● TASK PROMPT: Copy each line of the entries beneath that contains the word "semwait".

● PROVIDED ENTRIES:
-- ==== Sys2Proof/Tests/Slice0.lean ====
section
/-! SUPPORT. Tests: a smoke test of WellFormed, words written out from the spec's encodings, results that the spec works out, and for
each statement for the provers a state and operands that meet its hypotheses. -/

open Sys2Proof Sys2Proof.Machine

namespace Sys2Proof.Tests

set_option Elab.async false

/-! One ill-formed term for each check of WellFormed (R158 to R170), which the check refuses; the value beside it that is permitted. -/

theorem test_wellFormed_pairs :
    ([.iadd64 0 1 2 4, .iadd64 0 2 1 4, .iadd64 0 2 4 1, .imadwI32 0 1 2 3 4, .imadwN32 0 2 2 3 5, .timeRef 0 3, .timeCyc 1 3, .rng 0 1 2 3,
      .ctxfl 3 0 0, .park 3 0, .unpark 3 0 0, .tlbiCtx 3, .tlbiPage 3, .mmaq 0 7 0 0 1 0 0 0 0, .fpkBf16 1 3, .fpkF16 1 3, .fpkSrBf16 1 3 0,
      .fpkSrF16 1 3 0, .fpkE4m3 1 6, .fpkE5m2 1 6, .fpkSrE4m3 1 6 0, .fpkSrE5m2 1 6 0, .movs 3 14 0] : List Instr).all
        (fun i => !i.wellFormed) = true ∧
    ([.iadd64 0 2 2 4, .imadwI32 0 2 1 3 4, .timeRef 0 2, .rng 0 1 2 4, .tlbiPage 2, .mmaq 0 7 0 0 2 0 0 0 0, .fpkBf16 1 2, .fpkE4m3 1 4,
      .movs 3 13 0, .movs 2 15 0] : List Instr).all Instr.wellFormed = true := by decide +kernel

theorem test_wellFormed_modes :
    ([.fadd 0 1 2 3 4, .fsub 0 1 2 3 4, .fmul 0 1 2 3 4, .fscale 0 1 2 3 4, .frnd 0 1 2 4, .f2iI8 1 2 4, .f2iN32 1 2 4, .i2fI8 1 2 4,
      .i2fN32 1 2 4, .fcvtBf16 1 2 4, .fcvtE2m1 1 2 4, .i2iI8 1 2 6 0, .i2iN32 1 2 6 0, .funpkBf16 1 2 2, .funpkF16 1 2 2, .funpkE4m3 1 2 4,
      .funpkE5m2 1 2 4, .funpkE2m1 1 2 8, .movkKS 1 32, .movkSK 32 1, .movs 2 16 0, .phase 3, .tokq 0 1 3, .zepi 0 7 0 0 6 0,
      .zepi 0 7 0 0 0 1, .zepiRoute 0 7 0 0 0 5 1] : List Instr).all (fun i => !i.wellFormed) = true ∧
    ([.fadd 0 1 2 3 3, .frnd 0 1 2 3, .f2iI8 1 2 3, .i2iI8 1 2 5 0, .funpkBf16 1 2 1, .funpkE4m3 1 2 3, .funpkE2m1 1 2 7, .movkKS 1 31,
      .phase 2, .tokq 0 1 2, .zepi 0 7 0 0 5 0] : List Instr).all Instr.wellFormed = true := by decide +kernel

theorem test_wellFormed_memory :
    ([.ld 0 1 2 7 0 0, .ld 0 1 2 2 11 0, .ldLast 0 1 2 7 0, .pref 2 0 0, .st 1 2 5 0 0, .st 1 2 2 6 0, .st 1 2 2 10 0, .ldk 0 1 2 7 0 0,
      .ldk 0 32 2 3 0 0, .ldk 0 16 2 4 0 0, .stk 32 2 3 0 0, .stk 16 2 4 0 0, .stk 1 2 5 0 0, .ldl 0 1 2 7 0 0, .stl 1 2 5 0 0,
      .atom 0 1 2 0x17 0, .atom 0 1 2 0 21, .atoml 0 1 2 0x17 0, .red 1 2 0x11 0, .red 1 2 0 6, .redl 1 2 0 16, .fence 5, .fence 21,
      .barx 0 0 5, .barx 0 0 21, .semwait 0 0 5, .semwait 0 0 11, .semsig 0 0 10, .semsig 0 0 16, .semtk 0 0 0 6, .semrd 0 0 0 6]
        : List Instr).all (fun i => !i.wellFormed) = true ∧
    ([.ld 0 1 2 6 10 0, .pref 1 0 0, .st 1 2 4 5 0, .st 1 2 2 11 0, .ldk 0 31 2 3 0 0, .stk 15 2 4 0 0, .atom 0 1 2 0x16 20, .red 1 2 0x15 15,
      .fence 6, .fence 20, .barx 0 0 20, .semwait 0 0 10, .semsig 0 0 15, .semtk 0 0 0 5] : List Instr).all Instr.wellFormed = true := by
  decide +kernel

theorem test_wellFormed_engines :
    ([.gang 7 0 0 1, .gang 7 0 0 7, .mma 0 7 1 0 0 0 0 0 0, .mmaX 0 7 1 0 0 0 0 0 0, .mmaq 0 7 1 0 0 0 0 0 0, .qlaunch 7 8 0, .qcopy 7 7 0,
      .qcopy 7 12 0, .qsemw 7 12 0 0, .qsems 7 12 0 0, .qirq 7 12 0, .mfsr 1 0xA000, .mtsr 1 0x0008] : List Instr).all
        (fun i => !i.wellFormed) = true ∧
    ([.gang 7 0 0 2, .gang 7 0 0 6, .mma 0 7 1 1 0 0 0 0 0, .qlaunch 7 7 0, .qcopy 7 8 0, .qcopy 7 11 0, .qsemw 7 11 0 0, .mfsr 1 0x0007,
      .mtsr 1 0x8050] : List Instr).all Instr.wellFormed = true := by decide +kernel

/-! Words that the spec's encoding examples write out (R155 to R166, R216, R246, R277), by family. -/

theorem test_decode_short :
    decodeTableWord 16 0x2924 = some (.iadd16 9 10) ∧ decodeTableWord 16 0x1422 = some (.movi16 1 5) ∧
    decodeTableWord 16 0x0824 = some (.iadd16 1 2) ∧ decodeTableWord 16 0x0C30 = some (.shli16 1 3) := by decide +kernel

theorem test_decode_integer :
    decodeTableWord 32 0x0680C703 = some (.iaddSatI32 0 7 3 40) ∧ decodeTableWord 32 0x00910483 = some (.iadd 1 4 4 9) ∧
    decodeTableWord 32 0xCE008605 = some (.iaddImm 0 6 2 0x19C) ∧ decodeTableWord 32 0xF2206303 = some (.trilog 0 3 1 1 0 2 1 12) ∧
    decodeTableWord 32 0x6ADCD307 = some (.imad 0 13 14 11 13) ∧ decodeTableWord 32 0x00041309 = some (.popc 0 1 2) := by decide +kernel

theorem test_decode_float :
    decodeTableWord 32 0x1882540D = some (.ffmaRz 0 5 1 2 3) ∧ decodeTableWord 32 0x4A50830D = some (.ffmaRn 0 8 8 9 9) ∧
    decodeTableWord 32 0x0000810F = some (.frcp 0 1 2) ∧ decodeTableWord 32 0x7C708611 = some (.fcvtSrE4m3 6 2 7) ∧
    decodeTableWord 32 0x00C41913 = some (.hadd2F16 1 2 3) := by decide +kernel

theorem test_decode_move :
    decodeTableWord 32 0xFFFEA095 = some (.movi 40 0xFFFE) ∧ decodeTableWord 32 0x03C80015 = some (.mov 0xC8 3) ∧
    decodeTableWord 32 0x01070E15 = some (.movs 3 7 1) ∧ decodeTableWord 32 0x0C504417 = some (.lanexFlip 4 1 5) ∧
    decodeTableWord 32 0x00020595 = some (.movkVK 1 2) := by decide +kernel

theorem test_decode_control :
    decodeTableWord 32 0x00008019 = some (.bra 32) ∧ decodeTableWord 32 0xFFE04899 = some (.br 2 0 1 0x7FF0) ∧
    decodeTableWord 32 0x0000041D = some (.joinI 1) ∧ decodeTableWord 32 0x0000161D = some (.trap 5) ∧
    decodeTableWord 32 0x0000809B = some (.call 32) ∧ decodeTableWord 32 0x0000009D = some .exitI := by decide +kernel

theorem test_decode_memory :
    decodeTableWord 32 0x84A8481F = some (.ld 0 8 33 2 9 16) ∧ decodeTableWord 32 0x1730C521 = some (.st 5 3 3 14 2) ∧
    decodeTableWord 32 0x60400623 = some (.ldk 0 6 0 4 0 12) ∧ decodeTableWord 32 0x1021C325 = some (.ldl 0 3 7 2 0 2) ∧
    decodeTableWord 32 0x00288CA7 = some (.atom 1 12 34 2 0) ∧ decodeTableWord 32 0x4A404427 = some (.red 4 1 4 5) ∧
    decodeTableWord 32 0x26000029 = some (.fence 19) := by decide +kernel

theorem test_decode_sync :
    decodeTableWord 32 0x1228C42B = some (.semwait 4 3 9) ∧ decodeTableWord 32 0x1218462B = some (.barx 6 1 9) := by decide +kernel

theorem test_decode_engine :
    decodeTableWord 32 0x0000462D = some (.bcopy 0 6 1) ∧ decodeTableWord 32 0x0138322D = some (.gang 2 0 28 2) ∧
    decodeTableWord 32 0x08C6872F = some (.mma 0 7 2 1 1 6 1 0 0) ∧ decodeTableWord 32 0x016247B1 = some (.rowact 1 7 1 2 3 1) ∧
    decodeTableWord 32 0x01C54F31 = some (.rowcon 0 7 1 5 7 0) ∧ decodeTableWord 32 0x040A4733 = some (.cpost 7 1 5 2) := by decide +kernel

theorem test_decode_launch :
    decodeTableWord 32 0x00048735 = some (.launch 0 7 2 2) ∧ decodeTableWord 32 0x00061F35 = some (.qcopy 7 8 1) := by decide +kernel

theorem test_decode_system :
    decodeTableWord 32 0x14001E37 = some (.timeCyc 0 30) ∧ decodeTableWord 32 0x00061139 = some (.ctxfl 4 2 1) ∧
    decodeTableWord 32 0x000212B9 = some (.unpark 4 2 0) ∧ decodeTableWord 32 0x30001439 = some (.mfsr 5 0x3000) ∧
    decodeTableWord 32 0x40081CB9 = some (.mtsr 7 0x4008) ∧ decodeTableWord 32 0x00010339 = some (.haltc 1) := by decide +kernel

/-- The clause header of R171's example, in an instruction's place, is no instruction (R167). -/
theorem test_decode_header : decodeTableWord 32 0x0F880001 = none ∧ decodeTableWord 32 0x0000003B = none ∧ decodeTableWord 32 0x0000007F = none := by
  decide +kernel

● YOUR SOLUTION:
      .barx 0 0 5, .barx 0 0 21, .semwait 0 0 5, .semwait 0 0 11, .semsig 0 0 10, .semsig 0 0 16, .semtk 0 0 0 6, .semrd 0 0 0 6]
      .fence 6, .fence 20, .barx 0 0 20, .semwait 0 0 10, .semsig 0 0 15, .semtk 0 0 0 5] : List Instr).all Instr.wellFormed = true := by
    decodeTableWord 32 0x1228C42B = some (.semwait 4 3 9) ∧ decodeTableWord 32 0x1218462B = some (.barx 6 1 9) := by decide +kernel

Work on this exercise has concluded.